--- START ---

/-- Where a saved gang may run again (R133, R162, R387). -/
def State.restorePlace (s : State) (im : Memory) (sv : Option Saved) : Decision :=
  let sets := ((shapeSets im).filter s.working).filter fun cs =>
    s.coresFree cs && !s.sp2Busy im cs && sv.all (fun v => s.slotsFree v cs) && ((s.groupOf cs).isSome || (s.freeGroup cs).isSome)
  if s.sp3Bad im then .wait
  else match pick s sets with
    | none => .wait
    | some cs => match s.groupOf cs with | some g => .place g cs | none => .write cs

/-- A saved gang bound again with RESTORE and the same SEQ, or relaunched from its start when this part cannot take its save (R161, R379,
R387); a FRAME that precedes it goes first. -/
def State.restoreTurn (s : State) : Option Turn :=
  if !s.pilot.fw.taking || !s.pilot.fw.popped.isEmpty then none
  else s.pilot.fw.savedFrames.findSome? fun x =>
    let b := x.2
    let first : Bool := match s.sched.popHead with | some e => precedes e.rank (s.rankOf b) | none => false
    let im := mwindow s.mem.hbm b.imgpa.toNat (mnat s.mem.hbm (b.imgpa.toNat + 12) 4)
    if first || s.sched.berths.any (fun y => y.state != 0 && y.state != 3 && y.seq = b.seq) then none
    else
      let sv := if s.saveUsable x.1 then s.saveFor x.1 im else none
      match s.groupFor (s.restorePlace im sv), s.freeBerth with
      | some (g, cs, s), some berth =>
        let use : Bool := sv.isSome
        let fw := s.pilot.fw
        let s : State := if use then s else ({ s with pilot := { s.pilot with fw := { fw with savedFrames := fw.savedFrames.filter fun y => y.1 != x.1 } } } : State).discardSave x.1
        let nb : Bind := { Bind.zero with
          restore := use, group := BitVec.ofNat 8 g, stream := b.stream, members := BitVec.ofNat 5 cs.length, seq := b.seq, imgpa := b.imgpa,
          xroot := b.xroot, savepa := b.savepa, cplpa := b.cplpa, cphase := b.cphase, runlim := b.runlim, token := b.token,
          frameno := b.frameno, args := b.args }
        ({ s with free := s.free + 1 } : State).fwDisp berth nb
      | _, _ => none

/-- The classes whose CLASSEN bit the shares of R388 clear: those that have exhausted their deficit while another enabled class, one with a
weight whose bit stays, has FRAMEs. DESIGN CHOICE: where several have exhausted theirs, the last class is cleared first (log 11). -/
def State.classesOff (s : State) : BitVec 4 :=
  let spent (c : Nat) : Bool := decide (lget s.pilot.fw.deficit c 0 ≤ 0)
  let waits (c : Nat) : Bool := lget s.sched.classw c 0 != 0 && s.sched.pifo.any fun e => (e.rank.extractLsb' 30 2).toNat = c
  let open_ := s.sched.classen ||| s.pilot.fw.off
  [3, 2, 1, 0].foldl (fun m c =>
    if spent c && (List.range 4).any fun d => d != c && open_.getLsbD d && !m.getLsbD d && waits d then m ||| BitVec.ofNat 4 (2 ^ c) else m) 0

/-- The write of CLASSEN (R388): bits that the firmware cleared come back, others stay as they are. -/
def State.classTurn (s : State) : Option Turn :=
  let fw := s.pilot.fw
  let off := s.classesOff
  turnIf (off != fw.off)
    (({ s with pilot := { s.pilot with fw := { fw with off := off } } } : State).fwWrite 0x10060
      (((s.sched.classen ||| fw.off) &&& ~~~off).setWidth 64))

/-- A millisecond's core-cycles shared out by the weights of the classes, less what the classes' gangs take in it (R388).
DESIGN CHOICE: a gang present at the millisecond's boundary is charged all of it, and a deficit has no cap (log 107). -/
def State.shareOut (s : State) : State :=
  let ms := s.micros 1000
  let cores := 24 - (coresOf s.sched.failed).length
  let total := (s.sched.classw.map (·.toNat)).foldl (· + ·) 0
  let used (c : Nat) : Nat := ((s.gangs.filter fun g => s.classOf (s.bind g.berth) = c).map fun g => g.members.length * ms).foldl (· + ·) 0
  let d := (List.range 4).map fun c =>
    lget s.pilot.fw.deficit c 0 + (((lget s.sched.classw c 0).toNat * cores * ms / Nat.max 1 total : Nat) : Int) - (used c : Int)
  { s with pilot := { s.pilot with fw := { s.pilot.fw with deficit := d, share := s.tide + Nat.max 1 ms } } }

/-- Whether the Pilot firmware runs. -/
def State.fwRuns (s : State) : Bool := s.fleet.booted && !s.fleet.recovery && s.fleet.dieOn && !(s.pcore 0).running

/-- What the firmware does next. -/
def State.fwTurn (s : State) : Option Turn :=
  if !s.fwRuns then none
  else firstTurn [s.poppedTurn,
    if s.tide < s.pilot.fw.ready then none
    else firstTurn [s.keepTurn, s.doneTurn, s.postTurn, s.mailboxTurn, s.classTurn, s.popTurn, s.restoreTurn, s.yieldTurn]]

/-- The firmware invalidates a translation page (R71, R392): the invalidation of a page whose in-flight counter is not 0 is held. -/
def State.invalidate (s : State) (page : Nat) : State :=
  if s.mem.pinned.any fun x => x.1 = page then { s with pilot := { s.pilot with fw := { s.pilot.fw with inval := page :: s.pilot.fw.inval } } } else s

/-- A held invalidation whose page's counter has reached 0 completes (R71). -/
def State.invalMove (s : State) : Option State :=
  (s.pilot.fw.inval.find? fun p => !(s.mem.pinned.any fun x => x.1 = p)).map fun p =>
    { s with pilot := { s.pilot with fw := { s.pilot.fw with inval := s.pilot.fw.inval.erase p } } }

/-- The transfer of an update that ends now (R420). -/
def State.updateMove (s : State) : Option State :=
  match s.fleet.update with
  | some u => if u.due ≤ s.tide then some (s.endUpdate u) else none
  | none => none

/-- What the part's firmware does without an instruction of the part: it ends a transfer and sends its evidence; and where the image's firmware runs,
refuses, completes invalidations, runs a self-test, shares out the cores, and begins invalidations of its choice. -/
def State.fwMove (s : State) : Option State :=
  match [s.updateMove, s.answerMove].findSome? id with
  | some t => some t
  | none =>
    if !s.fwRuns then none
    else match [s.poppedRefusal, s.invalMove, s.testMove, s.goldenMove].findSome? id with
      | some t => some t
      | none =>
        if s.pilot.fw.share ≤ s.tide then some (({ s.shareOut with free := s.free + 1 } : State).invalidate (Config.freeNat s.free)) else none

/-- What happens next in the part on this tide cycle; none: the cycle passes. -/
def State.turn (s : State) : Option Turn :=
  firstTurn [s.inputTurn, s.bootTurn, if s.fleet.dieOn then s.coreTurns else none,
    turnIf s.fleet.dieOn s.armedTurn, s.queueTurn, s.rankTurn, s.fetcherTurn, s.xquayTurn, s.decoderTurn, s.sensorTurn, s.fwTurn]

end Sys2Proof.Machine
end

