-- ==== Sys2Proof/Certificates/Slice0/Obligations.lean ====
section
/-!
DEFINITION. The statements for the provers. Each docstring names the rules of spec/ that it formalises; where a clause rests on a choice of
the model, it names the log entry.
-/

open Sys2Proof Sys2Proof.Machine

/-! ## Which instructions are whose -/

/-- The Xquay instructions (R393) and the rank instructions (R372): their words are read in spaces of their own. -/
def Claims.isXquay : Instr → Bool
  | .qfetch _ _ _ => true
  | .qbfx _ _ _ => true
  | .qbfxS _ _ _ => true
  | .qwait _ _ _ => true
  | .qdisp _ _ _ => true
  | _ => false
def Claims.isRank : Instr → Bool
  | .rankEnd _ => true
  | .rankLdi _ _ => true
  | .rankLdf _ _ _ _ _ => true
  | .rankAdd _ _ _ => true
  | .rankSub _ _ _ => true
  | .rankMulsh _ _ _ _ => true
  | .rankShl _ _ _ => true
  | .rankShr _ _ _ => true
  | .rankMin _ _ _ => true
  | .rankSmax _ _ _ => true
  | .rankAnd _ _ _ => true
  | .rankOr _ _ _ => true
  | .rankStq _ => true
  | .rankSltu _ _ _ => true
  | _ => false

/-- The sequencer's instructions: those with a word of 32 bits that are neither Xquay nor rank instructions (R178). -/
def Claims.isSequencer (i : Instr) : Prop := (∃ w, encode i = some (32, w)) ∧ Claims.isXquay i = false ∧ Claims.isRank i = false

/-! ## The sequencer's ALU (R207, R208) -/

/-- R207: what sd receives from each row of the ALU group but the three that count bits, with the latency of R205. The write is in flight
until it lands, and the sequencer goes on. -/
def Claims.AluRegisterResults : Prop :=
  ∀ (s : State) (d a b : BitVec 5), s.canIssue anyPlace = true →
    ∀ r ∈ ([(.add d a b, 2, BitVec.ofNat 64 ((s.rd a).toNat + (s.rd b).toNat)),
            (.sub d a b, 2, BitVec.ofInt 64 ((s.rd a).toNat - (s.rd b).toNat)),
            (.and_ d a b, 2, s.rd a &&& s.rd b), (.or_ d a b, 2, s.rd a ||| s.rd b), (.xor d a b, 2, s.rd a ^^^ s.rd b),
            (.andn d a b, 2, s.rd a &&& ~~~s.rd b), (.orn d a b, 2, s.rd a ||| ~~~s.rd b),
            (.sll d a b, 2, s.rd a <<< ((s.rd b).toNat % 64)), (.srl d a b, 2, s.rd a >>> ((s.rd b).toNat % 64)),
            (.sra d a b, 2, (s.rd a).sshiftRight ((s.rd b).toNat % 64)),
            (.rol d a b, 2, (s.rd a).rotateLeft ((s.rd b).toNat % 64)), (.ror d a b, 2, (s.rd a).rotateRight ((s.rd b).toNat % 64)),
            (.slt d a b, 2, if (s.rd a).toInt < (s.rd b).toInt then 1 else 0),
            (.sltu d a b, 2, if (s.rd a).toNat < (s.rd b).toNat then 1 else 0),
            (.min_ d a b, 2, if (s.rd a).toInt < (s.rd b).toInt then s.rd a else s.rd b),
            (.max_ d a b, 2, if (s.rd a).toInt < (s.rd b).toInt then s.rd b else s.rd a),
            (.minu d a b, 2, if (s.rd a).toNat < (s.rd b).toNat then s.rd a else s.rd b),
            (.maxu d a b, 2, if (s.rd a).toNat < (s.rd b).toNat then s.rd b else s.rd a),
            (.mul d a b, 4, BitVec.ofNat 64 ((s.rd a).toNat * (s.rd b).toNat)),
            (.mulh d a b, 4, BitVec.ofInt 64 ((s.rd a).toInt * (s.rd b).toInt / 2 ^ 64)),
            (.mulhu d a b, 4, BitVec.ofNat 64 ((s.rd a).toNat * (s.rd b).toNat / 2 ^ 64)),
            (.mulhsu d a b, 4, BitVec.ofInt 64 ((s.rd a).toInt * (s.rd b).toNat / 2 ^ 64))] : List (Instr × Nat × Word)),
      exec r.1 s = .next ((s.wrReg d r.2.1 r.2.2).next1)
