-- ==== Sys2Proof/Laws/PerInstr.lean ====
section
/-! SUPPORT. The per-instruction family WordFits: the word of every instruction fits the number of bits that its form has (R178, R186,
R372, R393); an event has no word. -/

namespace Sys2Proof.Laws

/-- The word of an instruction, if it has one, fits its bits. -/
def WordFits.Statement (i : Instr) : Prop :=
  match encode i with
  | some (n, w) => w < 2 ^ n
  | none => True
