-- ==== Sys2Proof/Laws/State.lean ====
section
/-!
SUPPORT. What each update of a state leaves: one lemma per field per update, and the readers of what was written. Later proofs cite
these and unfold no record update.
-/

namespace Sys2Proof.Machine

/-! ## Lists by index -/

@[simp] theorem lget_lput_same {α : Type} (l : List α) (i : Nat) (v d : α) : lget (lput l i v d) i d = v := by
  induction l generalizing i with
  | nil => induction i with
    | zero => rfl
    | succ n ih => exact ih
  | cons x r ih => cases i with
    | zero => rfl
    | succ n => exact ih n

theorem lget_nil {α : Type} (i : Nat) (d : α) : lget ([] : List α) i d = d := by cases i <;> rfl

theorem lget_lput_other {α : Type} (l : List α) (i j : Nat) (v d : α) (h : j ≠ i) : lget (lput l i v d) j d = lget l j d := by
  induction l generalizing i j with
  | nil =>
    induction i generalizing j with
    | zero => cases j with
      | zero => exact absurd rfl h
      | succ n => simp [lput, lget]
    | succ n ih => cases j with
      | zero => rfl
      | succ m => simpa [lput, lget, lget_nil] using ih m (by omega)
  | cons x r ih => cases i with
    | zero => cases j with
      | zero => exact absurd rfl h
      | succ m => rfl
    | succ n => cases j with
      | zero => rfl
      | succ m => exact ih n m (by omega)

@[simp] theorem lget_lmod_same {α : Type} (l : List α) (i : Nat) (d : α) (f : α → α) : lget (lmod l i d f) i d = f (lget l i d) :=
  lget_lput_same ..

theorem lget_lmod_other {α : Type} (l : List α) (i j : Nat) (d : α) (f : α → α) (h : j ≠ i) : lget (lmod l i d f) j d = lget l j d :=
  lget_lput_other _ _ _ _ _ h

/-! ## Cores -/

@[simp] theorem State.core_setCore (s : State) (k : Nat) (c : Core) : (s.setCore k c).core k = c := lget_lput_same ..
theorem State.core_setCore_other (s : State) (j k : Nat) (c : Core) (h : j ≠ k) : (s.setCore k c).core j = s.core j :=
  lget_lput_other _ _ _ _ _ h
@[simp] theorem State.core_modCore (s : State) (k : Nat) (f : Core → Core) : (s.modCore k f).core k = f (s.core k) := lget_lput_same ..
theorem State.core_modCore_other (s : State) (j k : Nat) (f : Core → Core) (h : j ≠ k) : (s.modCore k f).core j = s.core j :=
  lget_lput_other _ _ _ _ _ h
@[simp] theorem State.me_modMe (s : State) (f : Core → Core) : (s.modMe f).me = f s.me := lget_lput_same ..
theorem State.core_modMe_other (s : State) (j : Nat) (f : Core → Core) (h : j ≠ s.cur.core) : (s.modMe f).core j = s.core j :=
  lget_lput_other _ _ _ _ _ h

/-! ## A core replaced -/

@[simp] theorem State.tide_setCore (s : State) (k : Nat) (c : Core) : (s.setCore k c).tide = s.tide := rfl
@[simp] theorem State.gangs_setCore (s : State) (k : Nat) (c : Core) : (s.setCore k c).gangs = s.gangs := rfl
@[simp] theorem State.mem_setCore (s : State) (k : Nat) (c : Core) : (s.setCore k c).mem = s.mem := rfl
@[simp] theorem State.gops_setCore (s : State) (k : Nat) (c : Core) : (s.setCore k c).gops = s.gops := rfl
@[simp] theorem State.late_setCore (s : State) (k : Nat) (c : Core) : (s.setCore k c).late = s.late := rfl
@[simp] theorem State.saves_setCore (s : State) (k : Nat) (c : Core) : (s.setCore k c).saves = s.saves := rfl
@[simp] theorem State.apers_setCore (s : State) (k : Nat) (c : Core) : (s.setCore k c).apers = s.apers := rfl
@[simp] theorem State.builders_setCore (s : State) (k : Nat) (c : Core) : (s.setCore k c).builders = s.builders := rfl
@[simp] theorem State.sched_setCore (s : State) (k : Nat) (c : Core) : (s.setCore k c).sched = s.sched := rfl
@[simp] theorem State.pilot_setCore (s : State) (k : Nat) (c : Core) : (s.setCore k c).pilot = s.pilot := rfl
@[simp] theorem State.io_setCore (s : State) (k : Nat) (c : Core) : (s.setCore k c).io = s.io := rfl
@[simp] theorem State.fleet_setCore (s : State) (k : Nat) (c : Core) : (s.setCore k c).fleet = s.fleet := rfl
@[simp] theorem State.inputs_setCore (s : State) (k : Nat) (c : Core) : (s.setCore k c).inputs = s.inputs := rfl
@[simp] theorem State.cur_setCore (s : State) (k : Nat) (c : Core) : (s.setCore k c).cur = s.cur := rfl
@[simp] theorem State.free_setCore (s : State) (k : Nat) (c : Core) : (s.setCore k c).free = s.free := rfl
@[simp] theorem State.nextId_setCore (s : State) (k : Nat) (c : Core) : (s.setCore k c).nextId = s.nextId := rfl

--- END ---

Task prompt: Transcribe, please, every line from the first line of the listing above through the line with "let sv := if". Keep both ends and nothing else.

Written reply:
/-- Where a saved gang may run again (R133, R162, R387). -/
def State.restorePlace (s : State) (im : Memory) (sv : Option Saved) : Decision :=
  let sets := ((shapeSets im).filter s.working).filter fun cs =>
    s.coresFree cs && !s.sp2Busy im cs && sv.all (fun v => s.slotsFree v cs) && ((s.groupOf cs).isSome || (s.freeGroup cs).isSome)
  if s.sp3Bad im then .wait
  else match pick s sets with
    | none => .wait
    | some cs => match s.groupOf cs with | some g => .place g cs | none => .write cs

/-- A saved gang bound again with RESTORE and the same SEQ, or relaunched from its start when this part cannot take its save (R161, R379,
R387); a FRAME that precedes it goes first. -/
def State.restoreTurn (s : State) : Option Turn :=
  if !s.pilot.fw.taking || !s.pilot.fw.popped.isEmpty then none
  else s.pilot.fw.savedFrames.findSome? fun x =>
    let b := x.2
    let first : Bool := match s.sched.popHead with | some e => precedes e.rank (s.rankOf b) | none => false
    let im := mwindow s.mem.hbm b.imgpa.toNat (mnat s.mem.hbm (b.imgpa.toNat + 12) 4)
    if first || s.sched.berths.any (fun y => y.state != 0 && y.state != 3 && y.seq = b.seq) then none
    else
      let sv := if s.saveUsable x.1 then s.saveFor x.1 im else none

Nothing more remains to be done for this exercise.